— Work instruction —
From the data that follows, report the number of lines including "does", and only that number.

— Exercise data —
.....

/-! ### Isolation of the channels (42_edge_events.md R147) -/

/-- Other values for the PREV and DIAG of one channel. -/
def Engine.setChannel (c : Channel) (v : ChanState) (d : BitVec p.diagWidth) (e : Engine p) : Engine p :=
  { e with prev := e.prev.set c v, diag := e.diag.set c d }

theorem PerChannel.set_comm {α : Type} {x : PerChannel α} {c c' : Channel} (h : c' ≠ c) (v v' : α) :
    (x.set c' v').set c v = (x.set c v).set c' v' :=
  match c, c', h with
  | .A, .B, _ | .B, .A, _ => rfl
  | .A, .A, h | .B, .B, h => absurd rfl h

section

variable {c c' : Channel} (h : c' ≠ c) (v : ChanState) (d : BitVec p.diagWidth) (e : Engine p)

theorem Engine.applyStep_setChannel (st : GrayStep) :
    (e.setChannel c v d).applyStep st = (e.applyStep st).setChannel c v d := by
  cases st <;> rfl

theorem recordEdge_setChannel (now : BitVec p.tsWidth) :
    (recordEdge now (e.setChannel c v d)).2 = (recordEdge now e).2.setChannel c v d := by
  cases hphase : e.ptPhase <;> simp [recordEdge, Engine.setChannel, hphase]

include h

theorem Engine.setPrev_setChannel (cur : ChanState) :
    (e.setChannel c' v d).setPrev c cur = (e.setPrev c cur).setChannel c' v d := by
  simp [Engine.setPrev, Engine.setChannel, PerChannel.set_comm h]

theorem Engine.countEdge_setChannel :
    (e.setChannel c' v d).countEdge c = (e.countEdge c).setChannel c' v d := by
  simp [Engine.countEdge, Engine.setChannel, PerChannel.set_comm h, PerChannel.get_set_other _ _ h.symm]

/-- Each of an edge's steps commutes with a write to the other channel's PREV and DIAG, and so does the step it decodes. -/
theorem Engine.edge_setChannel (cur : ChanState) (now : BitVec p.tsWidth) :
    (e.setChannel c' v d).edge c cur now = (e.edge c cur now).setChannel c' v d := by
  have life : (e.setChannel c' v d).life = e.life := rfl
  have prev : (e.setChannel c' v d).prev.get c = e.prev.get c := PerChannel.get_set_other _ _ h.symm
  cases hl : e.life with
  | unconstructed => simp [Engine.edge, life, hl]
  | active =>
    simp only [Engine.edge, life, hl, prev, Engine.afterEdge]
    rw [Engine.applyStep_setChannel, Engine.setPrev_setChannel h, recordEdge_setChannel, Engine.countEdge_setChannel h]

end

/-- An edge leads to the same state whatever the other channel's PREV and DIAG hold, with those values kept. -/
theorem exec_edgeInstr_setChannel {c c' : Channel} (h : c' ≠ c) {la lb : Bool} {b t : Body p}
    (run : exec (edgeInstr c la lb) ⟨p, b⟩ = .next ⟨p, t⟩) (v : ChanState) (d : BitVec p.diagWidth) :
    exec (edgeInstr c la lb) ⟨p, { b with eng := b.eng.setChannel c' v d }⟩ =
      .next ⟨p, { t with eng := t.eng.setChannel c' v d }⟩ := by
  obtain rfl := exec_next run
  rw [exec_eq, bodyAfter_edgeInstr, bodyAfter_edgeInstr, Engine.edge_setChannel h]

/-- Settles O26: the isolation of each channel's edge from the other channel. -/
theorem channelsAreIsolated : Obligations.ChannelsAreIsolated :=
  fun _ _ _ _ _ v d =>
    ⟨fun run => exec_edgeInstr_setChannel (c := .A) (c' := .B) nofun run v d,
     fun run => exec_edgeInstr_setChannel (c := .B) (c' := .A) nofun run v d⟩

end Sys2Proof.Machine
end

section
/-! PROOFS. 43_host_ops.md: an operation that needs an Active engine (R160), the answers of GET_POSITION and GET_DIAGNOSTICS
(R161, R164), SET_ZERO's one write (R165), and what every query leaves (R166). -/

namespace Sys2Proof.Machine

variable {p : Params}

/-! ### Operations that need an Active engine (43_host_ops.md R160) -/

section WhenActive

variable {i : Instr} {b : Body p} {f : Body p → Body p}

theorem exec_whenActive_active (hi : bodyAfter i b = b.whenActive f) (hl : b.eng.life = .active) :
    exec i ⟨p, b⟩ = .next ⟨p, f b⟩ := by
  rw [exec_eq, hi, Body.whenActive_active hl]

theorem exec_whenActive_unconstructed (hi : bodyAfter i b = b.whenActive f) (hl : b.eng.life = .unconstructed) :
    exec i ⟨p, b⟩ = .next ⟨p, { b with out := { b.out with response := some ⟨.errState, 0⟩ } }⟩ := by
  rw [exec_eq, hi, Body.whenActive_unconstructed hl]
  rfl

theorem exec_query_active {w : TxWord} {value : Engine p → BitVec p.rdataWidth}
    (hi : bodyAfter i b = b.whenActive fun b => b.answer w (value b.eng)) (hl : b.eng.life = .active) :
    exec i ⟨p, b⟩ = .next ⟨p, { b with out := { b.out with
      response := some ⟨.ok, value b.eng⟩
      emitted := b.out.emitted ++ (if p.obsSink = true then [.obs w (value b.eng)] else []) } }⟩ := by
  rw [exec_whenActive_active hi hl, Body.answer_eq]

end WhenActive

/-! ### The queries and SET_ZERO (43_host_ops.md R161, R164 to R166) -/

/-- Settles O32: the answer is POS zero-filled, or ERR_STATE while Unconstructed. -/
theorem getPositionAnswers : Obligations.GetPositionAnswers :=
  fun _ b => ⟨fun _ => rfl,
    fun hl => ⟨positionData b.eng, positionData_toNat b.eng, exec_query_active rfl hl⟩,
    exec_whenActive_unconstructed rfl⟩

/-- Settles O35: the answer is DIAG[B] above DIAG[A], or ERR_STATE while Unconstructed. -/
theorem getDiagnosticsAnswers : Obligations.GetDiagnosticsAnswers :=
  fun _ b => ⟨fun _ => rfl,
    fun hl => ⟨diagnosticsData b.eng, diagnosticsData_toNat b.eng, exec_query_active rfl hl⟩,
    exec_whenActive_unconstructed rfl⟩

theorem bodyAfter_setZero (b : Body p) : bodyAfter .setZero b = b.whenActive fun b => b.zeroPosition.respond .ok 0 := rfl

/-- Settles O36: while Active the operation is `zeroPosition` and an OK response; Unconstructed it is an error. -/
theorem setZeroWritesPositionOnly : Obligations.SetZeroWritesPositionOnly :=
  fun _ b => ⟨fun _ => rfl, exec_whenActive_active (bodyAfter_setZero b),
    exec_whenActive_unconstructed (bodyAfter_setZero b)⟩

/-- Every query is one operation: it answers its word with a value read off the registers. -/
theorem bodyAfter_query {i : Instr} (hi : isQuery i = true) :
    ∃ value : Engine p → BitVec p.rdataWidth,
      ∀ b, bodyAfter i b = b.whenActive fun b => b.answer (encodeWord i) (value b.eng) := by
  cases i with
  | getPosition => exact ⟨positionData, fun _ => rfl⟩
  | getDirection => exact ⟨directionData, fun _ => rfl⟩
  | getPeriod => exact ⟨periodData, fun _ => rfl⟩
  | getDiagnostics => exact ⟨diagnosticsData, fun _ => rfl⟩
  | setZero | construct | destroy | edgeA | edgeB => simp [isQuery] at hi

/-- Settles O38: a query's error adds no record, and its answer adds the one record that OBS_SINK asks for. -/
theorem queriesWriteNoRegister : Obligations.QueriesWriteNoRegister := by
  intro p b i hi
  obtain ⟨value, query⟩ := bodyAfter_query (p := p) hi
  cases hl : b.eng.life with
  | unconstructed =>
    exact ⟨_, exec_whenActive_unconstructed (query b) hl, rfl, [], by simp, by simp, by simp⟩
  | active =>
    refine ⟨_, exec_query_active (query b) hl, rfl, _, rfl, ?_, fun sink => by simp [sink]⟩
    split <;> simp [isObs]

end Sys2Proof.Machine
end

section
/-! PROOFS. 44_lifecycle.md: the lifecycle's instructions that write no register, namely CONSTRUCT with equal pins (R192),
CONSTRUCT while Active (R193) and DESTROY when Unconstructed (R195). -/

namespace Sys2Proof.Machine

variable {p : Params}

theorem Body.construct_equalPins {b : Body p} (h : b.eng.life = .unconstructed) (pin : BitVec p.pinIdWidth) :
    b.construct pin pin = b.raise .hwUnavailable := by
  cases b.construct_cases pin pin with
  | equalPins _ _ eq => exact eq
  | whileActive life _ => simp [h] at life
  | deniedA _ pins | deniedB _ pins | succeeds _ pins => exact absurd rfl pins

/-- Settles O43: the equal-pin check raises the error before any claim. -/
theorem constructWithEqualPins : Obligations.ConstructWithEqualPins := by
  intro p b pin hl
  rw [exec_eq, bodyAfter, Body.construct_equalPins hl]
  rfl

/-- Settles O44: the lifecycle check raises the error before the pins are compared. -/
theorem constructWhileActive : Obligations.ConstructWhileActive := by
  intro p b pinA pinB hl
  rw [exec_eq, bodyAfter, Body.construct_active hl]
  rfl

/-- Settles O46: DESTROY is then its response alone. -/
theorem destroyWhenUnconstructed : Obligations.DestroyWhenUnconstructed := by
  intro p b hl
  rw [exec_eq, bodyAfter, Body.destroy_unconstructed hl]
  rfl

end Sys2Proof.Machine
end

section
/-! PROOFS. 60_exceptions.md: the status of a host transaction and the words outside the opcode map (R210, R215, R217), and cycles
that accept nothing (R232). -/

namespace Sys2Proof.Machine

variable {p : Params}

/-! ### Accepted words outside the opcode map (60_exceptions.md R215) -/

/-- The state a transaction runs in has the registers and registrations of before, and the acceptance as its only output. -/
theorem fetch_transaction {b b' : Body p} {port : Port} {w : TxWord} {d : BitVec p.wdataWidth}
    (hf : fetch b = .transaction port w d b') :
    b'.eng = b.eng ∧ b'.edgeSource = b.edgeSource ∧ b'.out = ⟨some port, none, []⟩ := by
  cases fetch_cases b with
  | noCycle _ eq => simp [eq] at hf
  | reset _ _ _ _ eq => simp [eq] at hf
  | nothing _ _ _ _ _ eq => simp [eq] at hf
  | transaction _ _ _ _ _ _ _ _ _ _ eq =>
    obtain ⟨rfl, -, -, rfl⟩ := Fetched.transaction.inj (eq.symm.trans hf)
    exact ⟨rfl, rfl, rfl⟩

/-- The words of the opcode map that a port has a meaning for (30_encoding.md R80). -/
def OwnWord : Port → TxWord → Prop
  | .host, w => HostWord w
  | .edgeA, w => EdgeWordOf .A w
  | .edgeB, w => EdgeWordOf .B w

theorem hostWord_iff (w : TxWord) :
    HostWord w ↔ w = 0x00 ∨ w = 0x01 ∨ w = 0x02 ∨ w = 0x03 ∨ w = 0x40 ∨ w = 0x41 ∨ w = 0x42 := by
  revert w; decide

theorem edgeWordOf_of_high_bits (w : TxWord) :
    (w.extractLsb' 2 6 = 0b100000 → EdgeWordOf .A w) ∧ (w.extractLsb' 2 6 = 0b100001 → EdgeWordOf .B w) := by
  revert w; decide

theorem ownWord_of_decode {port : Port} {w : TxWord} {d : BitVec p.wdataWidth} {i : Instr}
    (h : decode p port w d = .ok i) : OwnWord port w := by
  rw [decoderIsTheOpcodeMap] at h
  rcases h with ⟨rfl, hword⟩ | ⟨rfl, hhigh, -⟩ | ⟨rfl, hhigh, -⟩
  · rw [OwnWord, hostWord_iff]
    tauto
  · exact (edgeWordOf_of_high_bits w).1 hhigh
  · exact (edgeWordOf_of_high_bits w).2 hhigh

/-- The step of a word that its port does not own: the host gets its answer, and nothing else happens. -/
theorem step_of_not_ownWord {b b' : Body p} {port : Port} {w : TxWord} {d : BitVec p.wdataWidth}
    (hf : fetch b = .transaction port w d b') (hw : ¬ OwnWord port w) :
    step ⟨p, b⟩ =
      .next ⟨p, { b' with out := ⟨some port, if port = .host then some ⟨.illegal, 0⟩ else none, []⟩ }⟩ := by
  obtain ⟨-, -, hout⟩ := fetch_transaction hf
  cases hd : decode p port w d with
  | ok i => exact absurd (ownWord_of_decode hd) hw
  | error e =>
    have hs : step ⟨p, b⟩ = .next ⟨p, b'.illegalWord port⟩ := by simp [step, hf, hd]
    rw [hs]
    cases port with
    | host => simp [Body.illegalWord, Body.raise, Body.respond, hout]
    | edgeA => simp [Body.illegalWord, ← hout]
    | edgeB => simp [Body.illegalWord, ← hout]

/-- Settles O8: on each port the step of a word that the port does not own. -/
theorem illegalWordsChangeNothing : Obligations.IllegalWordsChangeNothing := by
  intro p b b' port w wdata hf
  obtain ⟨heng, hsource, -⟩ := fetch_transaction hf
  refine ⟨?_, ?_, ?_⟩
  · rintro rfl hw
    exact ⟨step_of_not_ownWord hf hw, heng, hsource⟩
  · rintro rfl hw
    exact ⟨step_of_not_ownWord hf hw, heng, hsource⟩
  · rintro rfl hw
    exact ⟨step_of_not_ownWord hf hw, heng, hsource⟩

.....

— Output of the task —
3